The Dog of the Marriage by Amy Hempel
Author:Amy Hempel
Language: eng
Format: epub, mobi
Publisher: Scribner
Published: 2005-08-21T04:00:00+00:00
2
I picked up coffee in town, but skipped the doughnuts and scones; after fifty-two years, my body owes me nothing. I ran into a former neighbor at the deli. We were still dressed the same in barn jackets and jeans; we both worked at horse farms. Standing in line for coffee, she picked crumbs of rust off an old bulb digger that looked pornographic in her hand. My own rusted one was plunged to the hilt in a circle of tulips where I left it when I heard about Lynney.

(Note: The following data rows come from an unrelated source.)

/-- A result that is not dropped enters the block (R321), and in SPLIT the line's statistics (R322, R323). -/
def pfCount (d : Dev) (i : Nat) (c : PfCfg) (v : Int) (calStale : Bool) : Dev :=
  let x := pfSt d i
  let mn : Int := if x.n = 0 then v else min x.mn v
  let mx : Int := if x.n = 0 then v else max x.mx v
  let d := setPf d i { x with n := x.n + 1, sum := x.sum + v, sq := x.sq + v.natAbs * v.natAbs, mn := mn, mx := mx }
  let d := pfBlock d i c.statN
  onlyIf (c.mode == 2 && !calStale && x.feed == some c.line && pfFirst d i) (fun d => splitAdd d c.line v) d

/-- The measurement ends with the stop at `p` (R318, R320). -/
def pfResult (d : Dev) (i : Nat) (r : PfRun) (p : Int) (inner : Bool) : Dev :=
  let q := pgPf i
  let v := p - r.at_
  let amb := r.ambig || (!inner && pfNear r.cfg (pfTick r.at_) p)
  let was := flagR d q F.PF_AMBIG
  let stale := pageCal d q
  let d := setR (setR (setS d q F.PF_LAST v) q F.PF_AMBIG (b2n amb)) q F.PF_LAST_CAL_STALE (b2n stale)
  let d := bump (setPf d i { pfSt d i with run := none, best := none, early := [] }) q F.PF_RESULTS
  let d := onlyIf amb (fun d => raiseOn (bump d q F.PF_AMBIGS) q 9 was true) (setR d q cSTATE 1)
  if amb && r.cfg.drop then d else pfCount d i r.cfg v stale

/-- The window closes: a BIPOLAR result, or a timeout (R318, R319). -/
def pfEnd (d : Dev) (i : Nat) (r : PfRun) : Dev :=
  let x := pfSt d i
  let d := setPf d i { x with closed := some (pfClose r.cfg (pfTick r.at_)) }
  match x.best with
  | some (p, inner) => pfResult d i r p inner
  | none =>
    let d := setPf d i { pfSt d i with run := none, early := [] }
    raise (bump (setR d (pgPf i) cSTATE 1) (pgPf i) F.PF_TIMEOUTS) (pgPf i) 11

/-! ## Edges (R318, R319) -/

/-- A stop out of order (R319).
(Log: 152 DEDUCED.) -/
def pfOrder (d : Dev) (i : Nat) : Dev := raise (bump d (pgPf i) F.PF_ORDER) (pgPf i) 10

/-- A stop at `p` while measurement `r` runs.
(Log: 153 DEDUCED.) -/
def pfStopIn (d : Dev) (i : Nat) (r : PfRun) (p : Int) (inner : Bool) : Dev :=
  let n := pfTick p
  let n0 := pfTick r.at_
  let o := pfOpen r.cfg n0
  if r.cfg.mode = 1 then
    if n < o then pfOrder d i
    else
      let x := pfSt d i
      let better : Bool := match x.best with
        | none => true
        | some (b, _) =>
          decide ((p - r.at_).natAbs < (b - r.at_).natAbs) || (decide ((p - r.at_).natAbs = (b - r.at_).natAbs) && decide (p < b))
      if better then setPf d i { x with best := some (p, inner) } else d
  else if p < r.at_ ∧ (r.cfg.mode ≠ 2 ∨ 0 ≤ r.cfg.open_) then pfOrder d i
  else if n < o then bump d (pgPf i) F.PF_EARLY
  else pfResult d i r p inner

/-- A stop edge at `p` (R318, R319). A channel that may accept stops before its start keeps them. -/
def pfStop (d : Dev) (i : Nat) (p : Int) (inner : Bool) : Dev :=
  let x := pfSt d i
  let c := pfNow d i
  match x.run with
  | some r => pfStopIn d i r p inner
  | none =>
    if x.closed = some (pfTick p) then bump d (pgPf i) F.PF_LATE
    else if (c.mode = 1 ∧ getR d (pgPf i) cSTATE = 1) ∨ (c.mode = 2 ∧ c.open_ < 0) then
      setPf d i { x with early := x.early ++ [(p, inner)] }
    else pfOrder d i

Claire, the former neighbor, told me she hadn’t known Lynne Markson was divorced. I said she wasn’t, they weren’t, who told her they were? She said, “I thought she did.” She said they had run into each other in line at the Film Forum, and Lynne told her she only came into the city once a week now. Lynne told her the rest of the time she lived upstate near her husband. Claire said she thought that was an interesting slip: “near” instead of “with.”
I told her it wasn’t a slip, and the reason she was upstate started the week the dog showed up in my yard, the same week my husband moved out. I would find the dog curled under the forsythia in the morning, in a shallow dirt bed he had dug the night before. When I let my own dogs out in the yard, he would stand and stretch, then stay still while they sniffed at him. He was a beagle wearing a faded too-tight collar he would not let me close enough to remove.
He was terrified of people, so I was certain he had been abused. But he liked the company of the dogs; he made himself part of the pack. Each morning he followed my dogs from the front yard with its hill, where their tennis balls rolled away, down into the backyard, where the three of them pawed at holes in the garden rows, probably after the moles that ate the centers out of the melons.
My dogs are female, so of course I indulged the notion that he had selected my house to fill the male post just vacated by my husband, who had moved back to the city. I stayed at the beach with the dogs and filled out my share of paperwork to make the separation final.
The beagle was small enough to shimmy in under the cedar fence gate where rain had eroded a patch of dirt into a small trough. He had rolled in, shook himself off, and stayed. I put out a bowl of food for him twice a day, and kept a bucket filled with water in the shade from the wisteria. The only time I knew he left the yard was when I took my own dogs across the street to walk through the fields that end at Round Pond. He would trail us, letting their bodies brush his when they all chased rabbits and squirrels. He had the look of a harried executive; he carried himself, chest first, like a little mogul.